▶ **EXERCISE DETAILS**
Pull every "while" line out of the data below.

(DATASET)

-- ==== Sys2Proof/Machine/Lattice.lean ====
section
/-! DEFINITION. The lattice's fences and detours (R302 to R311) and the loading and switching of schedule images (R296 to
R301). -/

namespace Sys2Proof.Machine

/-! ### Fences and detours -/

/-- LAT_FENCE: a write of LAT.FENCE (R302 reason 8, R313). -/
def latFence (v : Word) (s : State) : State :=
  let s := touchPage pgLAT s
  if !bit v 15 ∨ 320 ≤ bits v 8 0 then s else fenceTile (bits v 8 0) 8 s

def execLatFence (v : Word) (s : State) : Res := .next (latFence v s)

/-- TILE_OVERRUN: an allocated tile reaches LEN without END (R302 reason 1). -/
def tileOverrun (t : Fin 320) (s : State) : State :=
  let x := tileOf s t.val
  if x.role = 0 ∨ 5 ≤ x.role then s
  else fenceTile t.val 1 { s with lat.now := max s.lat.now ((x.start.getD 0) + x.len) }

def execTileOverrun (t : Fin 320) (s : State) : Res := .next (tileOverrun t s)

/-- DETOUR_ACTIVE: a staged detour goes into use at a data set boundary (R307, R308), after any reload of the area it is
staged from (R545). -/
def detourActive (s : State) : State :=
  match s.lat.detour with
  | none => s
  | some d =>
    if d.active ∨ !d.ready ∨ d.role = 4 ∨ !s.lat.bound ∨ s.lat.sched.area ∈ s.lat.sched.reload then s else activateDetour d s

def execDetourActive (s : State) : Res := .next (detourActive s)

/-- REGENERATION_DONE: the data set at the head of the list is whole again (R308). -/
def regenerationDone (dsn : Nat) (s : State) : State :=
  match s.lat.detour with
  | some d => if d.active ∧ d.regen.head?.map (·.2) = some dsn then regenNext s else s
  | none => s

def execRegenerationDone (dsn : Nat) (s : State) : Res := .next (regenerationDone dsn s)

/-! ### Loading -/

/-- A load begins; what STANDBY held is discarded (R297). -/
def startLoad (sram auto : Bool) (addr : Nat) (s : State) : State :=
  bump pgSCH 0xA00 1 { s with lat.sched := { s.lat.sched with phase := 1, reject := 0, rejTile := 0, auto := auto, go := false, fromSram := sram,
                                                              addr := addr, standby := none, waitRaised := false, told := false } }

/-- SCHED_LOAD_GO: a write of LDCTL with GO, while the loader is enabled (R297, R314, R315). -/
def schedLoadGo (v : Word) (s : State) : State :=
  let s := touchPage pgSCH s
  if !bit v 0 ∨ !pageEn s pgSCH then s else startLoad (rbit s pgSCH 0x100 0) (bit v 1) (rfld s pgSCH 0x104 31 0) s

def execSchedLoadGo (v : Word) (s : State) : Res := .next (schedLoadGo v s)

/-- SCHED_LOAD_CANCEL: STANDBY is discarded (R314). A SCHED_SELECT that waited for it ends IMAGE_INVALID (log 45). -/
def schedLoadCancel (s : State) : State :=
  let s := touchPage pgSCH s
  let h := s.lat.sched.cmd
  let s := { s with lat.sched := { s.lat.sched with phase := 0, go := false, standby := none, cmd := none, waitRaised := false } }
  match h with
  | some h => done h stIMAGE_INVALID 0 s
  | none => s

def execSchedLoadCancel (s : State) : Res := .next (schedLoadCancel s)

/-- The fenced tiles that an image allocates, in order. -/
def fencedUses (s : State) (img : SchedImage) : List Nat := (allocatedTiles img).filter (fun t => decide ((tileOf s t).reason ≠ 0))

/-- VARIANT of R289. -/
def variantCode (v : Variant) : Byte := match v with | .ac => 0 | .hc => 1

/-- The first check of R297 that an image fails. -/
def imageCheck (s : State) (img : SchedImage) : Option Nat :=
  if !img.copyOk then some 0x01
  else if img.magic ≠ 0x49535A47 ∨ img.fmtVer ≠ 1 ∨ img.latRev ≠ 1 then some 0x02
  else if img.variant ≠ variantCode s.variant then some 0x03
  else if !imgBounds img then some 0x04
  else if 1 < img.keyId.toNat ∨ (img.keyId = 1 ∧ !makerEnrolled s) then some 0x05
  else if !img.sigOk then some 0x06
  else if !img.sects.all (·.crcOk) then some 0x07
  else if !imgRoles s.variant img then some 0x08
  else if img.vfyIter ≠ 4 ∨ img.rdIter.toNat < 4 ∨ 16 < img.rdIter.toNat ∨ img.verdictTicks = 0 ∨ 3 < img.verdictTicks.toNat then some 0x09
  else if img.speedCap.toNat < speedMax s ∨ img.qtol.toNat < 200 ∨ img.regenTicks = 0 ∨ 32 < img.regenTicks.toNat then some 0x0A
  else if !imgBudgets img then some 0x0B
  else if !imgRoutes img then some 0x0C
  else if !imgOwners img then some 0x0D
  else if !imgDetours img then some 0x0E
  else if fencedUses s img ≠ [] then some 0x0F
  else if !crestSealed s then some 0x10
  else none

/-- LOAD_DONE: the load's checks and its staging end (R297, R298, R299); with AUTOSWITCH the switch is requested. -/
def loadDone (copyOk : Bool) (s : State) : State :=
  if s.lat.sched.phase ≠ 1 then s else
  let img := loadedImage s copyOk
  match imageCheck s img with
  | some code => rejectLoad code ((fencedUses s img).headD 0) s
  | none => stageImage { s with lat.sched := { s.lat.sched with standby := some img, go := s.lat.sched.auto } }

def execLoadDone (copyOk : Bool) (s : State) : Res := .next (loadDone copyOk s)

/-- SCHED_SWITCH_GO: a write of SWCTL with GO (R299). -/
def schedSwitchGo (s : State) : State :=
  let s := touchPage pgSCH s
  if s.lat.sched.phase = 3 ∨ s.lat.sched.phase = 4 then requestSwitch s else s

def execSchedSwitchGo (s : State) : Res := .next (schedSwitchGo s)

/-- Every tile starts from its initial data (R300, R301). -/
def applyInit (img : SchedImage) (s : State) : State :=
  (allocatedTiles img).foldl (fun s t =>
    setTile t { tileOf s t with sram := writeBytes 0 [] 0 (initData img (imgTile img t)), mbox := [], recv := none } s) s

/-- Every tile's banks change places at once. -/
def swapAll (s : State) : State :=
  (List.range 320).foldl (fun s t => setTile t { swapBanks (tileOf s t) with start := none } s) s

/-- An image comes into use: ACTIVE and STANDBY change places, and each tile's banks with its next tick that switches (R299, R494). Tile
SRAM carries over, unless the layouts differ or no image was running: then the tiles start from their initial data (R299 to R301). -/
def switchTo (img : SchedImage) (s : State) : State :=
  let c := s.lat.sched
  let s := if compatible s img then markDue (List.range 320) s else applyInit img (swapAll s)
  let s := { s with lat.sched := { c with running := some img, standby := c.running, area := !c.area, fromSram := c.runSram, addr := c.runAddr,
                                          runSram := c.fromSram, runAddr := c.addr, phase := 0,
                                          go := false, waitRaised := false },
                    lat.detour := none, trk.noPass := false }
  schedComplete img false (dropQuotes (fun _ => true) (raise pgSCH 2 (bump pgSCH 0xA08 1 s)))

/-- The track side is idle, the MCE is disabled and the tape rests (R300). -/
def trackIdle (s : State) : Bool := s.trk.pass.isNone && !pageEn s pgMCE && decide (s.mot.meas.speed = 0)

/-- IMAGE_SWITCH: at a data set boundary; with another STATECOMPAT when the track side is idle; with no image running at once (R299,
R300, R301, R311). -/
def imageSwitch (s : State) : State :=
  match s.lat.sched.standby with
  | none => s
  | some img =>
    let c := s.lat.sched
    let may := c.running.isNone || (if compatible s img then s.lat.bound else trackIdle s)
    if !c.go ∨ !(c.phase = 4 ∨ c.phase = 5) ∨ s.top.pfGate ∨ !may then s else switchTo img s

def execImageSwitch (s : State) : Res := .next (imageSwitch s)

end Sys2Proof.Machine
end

(End DATASET)
(DATASET)

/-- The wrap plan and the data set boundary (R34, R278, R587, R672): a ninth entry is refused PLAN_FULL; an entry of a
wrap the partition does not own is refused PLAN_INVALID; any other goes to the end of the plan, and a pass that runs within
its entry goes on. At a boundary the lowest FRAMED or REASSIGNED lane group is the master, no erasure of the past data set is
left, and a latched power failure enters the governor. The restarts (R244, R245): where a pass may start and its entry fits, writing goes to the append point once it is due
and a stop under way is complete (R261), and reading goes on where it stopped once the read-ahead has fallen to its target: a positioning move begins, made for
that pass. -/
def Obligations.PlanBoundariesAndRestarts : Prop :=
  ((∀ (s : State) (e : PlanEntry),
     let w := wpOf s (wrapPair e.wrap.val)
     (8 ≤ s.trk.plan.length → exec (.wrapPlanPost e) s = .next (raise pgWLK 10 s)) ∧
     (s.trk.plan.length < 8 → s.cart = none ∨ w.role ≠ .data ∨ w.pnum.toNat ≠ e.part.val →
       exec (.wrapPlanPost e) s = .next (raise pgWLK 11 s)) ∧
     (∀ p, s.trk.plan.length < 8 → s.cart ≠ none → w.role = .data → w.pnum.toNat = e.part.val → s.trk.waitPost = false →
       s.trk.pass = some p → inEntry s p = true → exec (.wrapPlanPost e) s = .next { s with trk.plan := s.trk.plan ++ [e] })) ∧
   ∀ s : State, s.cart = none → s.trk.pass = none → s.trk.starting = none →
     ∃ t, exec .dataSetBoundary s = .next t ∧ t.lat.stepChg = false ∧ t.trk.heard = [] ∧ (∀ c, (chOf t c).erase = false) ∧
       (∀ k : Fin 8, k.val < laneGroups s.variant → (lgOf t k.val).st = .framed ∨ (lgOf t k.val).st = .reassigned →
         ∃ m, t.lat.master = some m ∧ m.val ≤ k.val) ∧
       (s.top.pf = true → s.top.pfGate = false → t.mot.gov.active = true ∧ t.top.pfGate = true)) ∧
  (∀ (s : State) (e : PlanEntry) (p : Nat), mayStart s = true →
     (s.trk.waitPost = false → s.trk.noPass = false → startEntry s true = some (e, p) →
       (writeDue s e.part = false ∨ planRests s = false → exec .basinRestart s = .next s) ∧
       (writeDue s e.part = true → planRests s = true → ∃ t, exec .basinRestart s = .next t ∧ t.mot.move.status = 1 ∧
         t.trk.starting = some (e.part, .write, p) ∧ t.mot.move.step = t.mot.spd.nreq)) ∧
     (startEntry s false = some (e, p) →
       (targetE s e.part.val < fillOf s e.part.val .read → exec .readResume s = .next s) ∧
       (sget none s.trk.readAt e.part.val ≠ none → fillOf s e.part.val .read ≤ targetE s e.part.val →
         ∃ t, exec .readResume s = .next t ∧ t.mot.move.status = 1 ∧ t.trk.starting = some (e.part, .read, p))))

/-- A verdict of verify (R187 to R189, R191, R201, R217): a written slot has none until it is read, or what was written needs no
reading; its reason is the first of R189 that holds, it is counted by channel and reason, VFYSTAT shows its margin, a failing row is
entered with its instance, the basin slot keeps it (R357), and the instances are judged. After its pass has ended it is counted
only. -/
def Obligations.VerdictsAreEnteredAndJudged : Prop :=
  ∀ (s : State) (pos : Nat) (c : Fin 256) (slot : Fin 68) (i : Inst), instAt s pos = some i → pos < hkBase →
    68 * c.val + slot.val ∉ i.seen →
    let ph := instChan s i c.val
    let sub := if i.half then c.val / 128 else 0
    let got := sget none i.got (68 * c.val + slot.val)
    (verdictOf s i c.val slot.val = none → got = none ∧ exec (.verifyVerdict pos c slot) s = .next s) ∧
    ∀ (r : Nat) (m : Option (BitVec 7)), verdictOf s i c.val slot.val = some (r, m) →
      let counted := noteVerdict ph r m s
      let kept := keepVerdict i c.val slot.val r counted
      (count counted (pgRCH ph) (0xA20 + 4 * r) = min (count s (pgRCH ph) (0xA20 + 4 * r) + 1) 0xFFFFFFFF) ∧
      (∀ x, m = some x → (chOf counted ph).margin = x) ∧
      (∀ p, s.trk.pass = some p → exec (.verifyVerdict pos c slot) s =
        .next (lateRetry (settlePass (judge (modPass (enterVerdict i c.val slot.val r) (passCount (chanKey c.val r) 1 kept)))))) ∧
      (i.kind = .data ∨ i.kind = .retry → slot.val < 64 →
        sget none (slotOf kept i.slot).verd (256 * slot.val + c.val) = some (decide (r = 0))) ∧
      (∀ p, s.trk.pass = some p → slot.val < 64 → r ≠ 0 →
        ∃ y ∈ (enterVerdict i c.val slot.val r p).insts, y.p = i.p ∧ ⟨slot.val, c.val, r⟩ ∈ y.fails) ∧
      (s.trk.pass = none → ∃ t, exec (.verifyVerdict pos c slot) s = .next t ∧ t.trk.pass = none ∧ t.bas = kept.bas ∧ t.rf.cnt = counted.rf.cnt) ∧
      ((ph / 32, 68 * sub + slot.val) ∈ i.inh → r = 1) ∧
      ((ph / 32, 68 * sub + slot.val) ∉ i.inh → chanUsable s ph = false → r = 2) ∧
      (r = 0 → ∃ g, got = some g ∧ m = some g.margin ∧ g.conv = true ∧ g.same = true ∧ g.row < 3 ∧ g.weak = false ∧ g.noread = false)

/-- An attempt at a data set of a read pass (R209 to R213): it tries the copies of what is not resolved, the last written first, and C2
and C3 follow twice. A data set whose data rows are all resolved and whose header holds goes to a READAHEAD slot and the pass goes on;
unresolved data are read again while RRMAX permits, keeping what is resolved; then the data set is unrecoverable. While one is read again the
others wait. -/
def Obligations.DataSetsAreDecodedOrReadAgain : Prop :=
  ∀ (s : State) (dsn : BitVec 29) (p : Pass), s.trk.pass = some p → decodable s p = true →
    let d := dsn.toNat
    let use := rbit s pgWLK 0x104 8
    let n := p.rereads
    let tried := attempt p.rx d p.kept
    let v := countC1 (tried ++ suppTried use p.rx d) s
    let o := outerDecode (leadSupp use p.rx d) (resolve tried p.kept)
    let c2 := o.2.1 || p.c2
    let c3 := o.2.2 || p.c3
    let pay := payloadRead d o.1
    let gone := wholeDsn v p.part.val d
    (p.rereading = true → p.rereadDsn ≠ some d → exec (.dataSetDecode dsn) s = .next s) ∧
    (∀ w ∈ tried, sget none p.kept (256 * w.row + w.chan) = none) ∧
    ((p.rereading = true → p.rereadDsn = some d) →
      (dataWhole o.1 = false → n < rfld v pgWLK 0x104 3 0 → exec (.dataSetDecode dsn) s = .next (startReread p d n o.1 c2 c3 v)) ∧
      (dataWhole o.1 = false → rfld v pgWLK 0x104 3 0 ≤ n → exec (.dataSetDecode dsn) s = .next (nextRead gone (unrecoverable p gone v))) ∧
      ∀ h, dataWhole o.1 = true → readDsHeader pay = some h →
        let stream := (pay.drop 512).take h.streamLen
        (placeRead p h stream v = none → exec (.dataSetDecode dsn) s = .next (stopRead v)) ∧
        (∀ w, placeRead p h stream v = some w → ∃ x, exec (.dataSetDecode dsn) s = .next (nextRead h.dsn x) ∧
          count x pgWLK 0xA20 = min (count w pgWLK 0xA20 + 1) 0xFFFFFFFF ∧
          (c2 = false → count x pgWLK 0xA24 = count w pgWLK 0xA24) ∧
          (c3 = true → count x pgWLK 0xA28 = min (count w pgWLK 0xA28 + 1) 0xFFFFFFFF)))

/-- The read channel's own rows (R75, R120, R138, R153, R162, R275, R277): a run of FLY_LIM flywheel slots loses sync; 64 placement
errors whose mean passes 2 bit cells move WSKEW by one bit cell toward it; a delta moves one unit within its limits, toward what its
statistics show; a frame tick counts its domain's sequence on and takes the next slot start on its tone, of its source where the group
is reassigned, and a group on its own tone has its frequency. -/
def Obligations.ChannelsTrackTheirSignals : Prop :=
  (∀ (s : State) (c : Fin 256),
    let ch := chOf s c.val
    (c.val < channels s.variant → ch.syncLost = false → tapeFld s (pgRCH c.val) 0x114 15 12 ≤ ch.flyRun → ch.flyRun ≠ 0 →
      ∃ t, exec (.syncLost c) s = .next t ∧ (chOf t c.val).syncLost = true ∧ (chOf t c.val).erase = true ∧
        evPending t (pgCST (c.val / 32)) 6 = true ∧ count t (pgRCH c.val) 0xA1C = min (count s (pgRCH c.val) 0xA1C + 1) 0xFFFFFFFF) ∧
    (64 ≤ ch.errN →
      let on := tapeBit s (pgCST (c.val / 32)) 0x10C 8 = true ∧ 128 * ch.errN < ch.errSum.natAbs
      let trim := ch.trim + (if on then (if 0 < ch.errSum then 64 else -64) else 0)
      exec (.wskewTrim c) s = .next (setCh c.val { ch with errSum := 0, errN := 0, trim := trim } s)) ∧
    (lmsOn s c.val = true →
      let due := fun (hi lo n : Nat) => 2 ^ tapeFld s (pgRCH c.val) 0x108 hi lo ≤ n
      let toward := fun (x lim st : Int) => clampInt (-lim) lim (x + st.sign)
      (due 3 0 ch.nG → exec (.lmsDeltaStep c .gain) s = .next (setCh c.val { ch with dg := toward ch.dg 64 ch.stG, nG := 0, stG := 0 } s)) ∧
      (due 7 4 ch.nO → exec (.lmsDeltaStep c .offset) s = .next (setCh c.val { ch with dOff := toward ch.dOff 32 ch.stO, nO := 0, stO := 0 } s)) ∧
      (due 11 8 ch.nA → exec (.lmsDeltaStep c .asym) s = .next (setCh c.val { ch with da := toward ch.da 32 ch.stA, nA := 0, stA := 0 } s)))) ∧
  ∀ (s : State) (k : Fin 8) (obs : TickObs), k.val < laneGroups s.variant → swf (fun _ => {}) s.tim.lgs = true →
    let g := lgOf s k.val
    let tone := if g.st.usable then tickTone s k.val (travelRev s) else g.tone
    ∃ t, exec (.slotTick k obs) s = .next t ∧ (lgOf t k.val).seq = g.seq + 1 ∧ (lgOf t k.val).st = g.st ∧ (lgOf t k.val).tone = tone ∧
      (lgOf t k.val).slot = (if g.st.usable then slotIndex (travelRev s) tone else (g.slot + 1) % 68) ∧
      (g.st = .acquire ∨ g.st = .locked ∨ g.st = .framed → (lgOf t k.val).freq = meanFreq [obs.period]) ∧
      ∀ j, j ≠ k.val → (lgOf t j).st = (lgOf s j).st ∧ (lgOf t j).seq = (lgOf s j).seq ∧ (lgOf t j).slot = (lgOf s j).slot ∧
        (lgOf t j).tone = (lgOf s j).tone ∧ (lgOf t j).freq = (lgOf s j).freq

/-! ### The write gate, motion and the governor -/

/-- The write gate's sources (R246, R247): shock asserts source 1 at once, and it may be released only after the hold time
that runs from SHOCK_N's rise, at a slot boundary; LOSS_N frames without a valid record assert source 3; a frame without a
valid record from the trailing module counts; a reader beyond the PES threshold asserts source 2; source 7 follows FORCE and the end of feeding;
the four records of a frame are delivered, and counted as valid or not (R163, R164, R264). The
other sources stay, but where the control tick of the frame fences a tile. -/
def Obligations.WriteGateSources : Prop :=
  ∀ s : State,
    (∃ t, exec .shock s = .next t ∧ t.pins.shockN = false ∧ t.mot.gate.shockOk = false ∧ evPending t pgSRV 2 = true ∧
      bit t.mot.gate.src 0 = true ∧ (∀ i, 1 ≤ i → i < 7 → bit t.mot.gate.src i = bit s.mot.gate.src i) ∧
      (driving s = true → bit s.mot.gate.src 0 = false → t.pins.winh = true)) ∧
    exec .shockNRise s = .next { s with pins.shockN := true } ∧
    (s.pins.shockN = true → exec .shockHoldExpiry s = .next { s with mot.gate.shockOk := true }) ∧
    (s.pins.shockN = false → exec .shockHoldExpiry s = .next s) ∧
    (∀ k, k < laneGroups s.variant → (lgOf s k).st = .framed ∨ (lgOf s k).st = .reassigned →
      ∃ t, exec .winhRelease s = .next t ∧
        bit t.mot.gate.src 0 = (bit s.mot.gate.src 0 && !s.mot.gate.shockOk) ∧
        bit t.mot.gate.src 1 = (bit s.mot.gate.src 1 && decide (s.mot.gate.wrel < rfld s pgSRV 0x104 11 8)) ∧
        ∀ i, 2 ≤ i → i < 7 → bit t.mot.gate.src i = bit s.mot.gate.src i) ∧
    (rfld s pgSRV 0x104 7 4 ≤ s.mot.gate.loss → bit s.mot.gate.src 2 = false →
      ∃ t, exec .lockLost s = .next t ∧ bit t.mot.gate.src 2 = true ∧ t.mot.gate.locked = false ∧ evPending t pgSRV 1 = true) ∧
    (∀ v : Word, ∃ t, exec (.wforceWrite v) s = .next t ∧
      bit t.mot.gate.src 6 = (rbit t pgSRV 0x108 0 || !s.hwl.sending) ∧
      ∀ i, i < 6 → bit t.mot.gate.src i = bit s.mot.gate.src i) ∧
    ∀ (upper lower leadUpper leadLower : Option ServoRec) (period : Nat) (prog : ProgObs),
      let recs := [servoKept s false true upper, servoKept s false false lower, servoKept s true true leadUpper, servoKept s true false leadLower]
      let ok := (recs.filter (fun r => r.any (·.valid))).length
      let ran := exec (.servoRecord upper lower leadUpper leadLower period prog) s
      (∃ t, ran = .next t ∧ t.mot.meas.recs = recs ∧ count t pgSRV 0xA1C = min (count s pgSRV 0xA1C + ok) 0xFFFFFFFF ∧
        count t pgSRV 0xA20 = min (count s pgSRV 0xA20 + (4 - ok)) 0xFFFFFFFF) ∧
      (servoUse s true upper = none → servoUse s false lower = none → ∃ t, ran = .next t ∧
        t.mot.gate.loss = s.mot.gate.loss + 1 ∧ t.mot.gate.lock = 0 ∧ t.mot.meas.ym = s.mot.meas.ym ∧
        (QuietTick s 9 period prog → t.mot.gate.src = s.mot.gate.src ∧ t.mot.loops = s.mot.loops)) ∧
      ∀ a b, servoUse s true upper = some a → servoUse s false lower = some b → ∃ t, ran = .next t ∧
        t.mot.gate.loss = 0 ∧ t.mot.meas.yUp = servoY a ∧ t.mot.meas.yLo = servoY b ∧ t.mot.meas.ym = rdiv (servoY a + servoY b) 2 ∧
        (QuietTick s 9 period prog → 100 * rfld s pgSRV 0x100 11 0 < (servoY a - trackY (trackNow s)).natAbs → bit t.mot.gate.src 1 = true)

(End DATASET)

▶ **TASK ANSWER**
/-- SCHED_LOAD_GO: a write of LDCTL with GO, while the loader is enabled (R297, R314, R315). -/
unresolved data are read again while RRMAX permits, keeping what is resolved; then the data set is unrecoverable. While one is read again the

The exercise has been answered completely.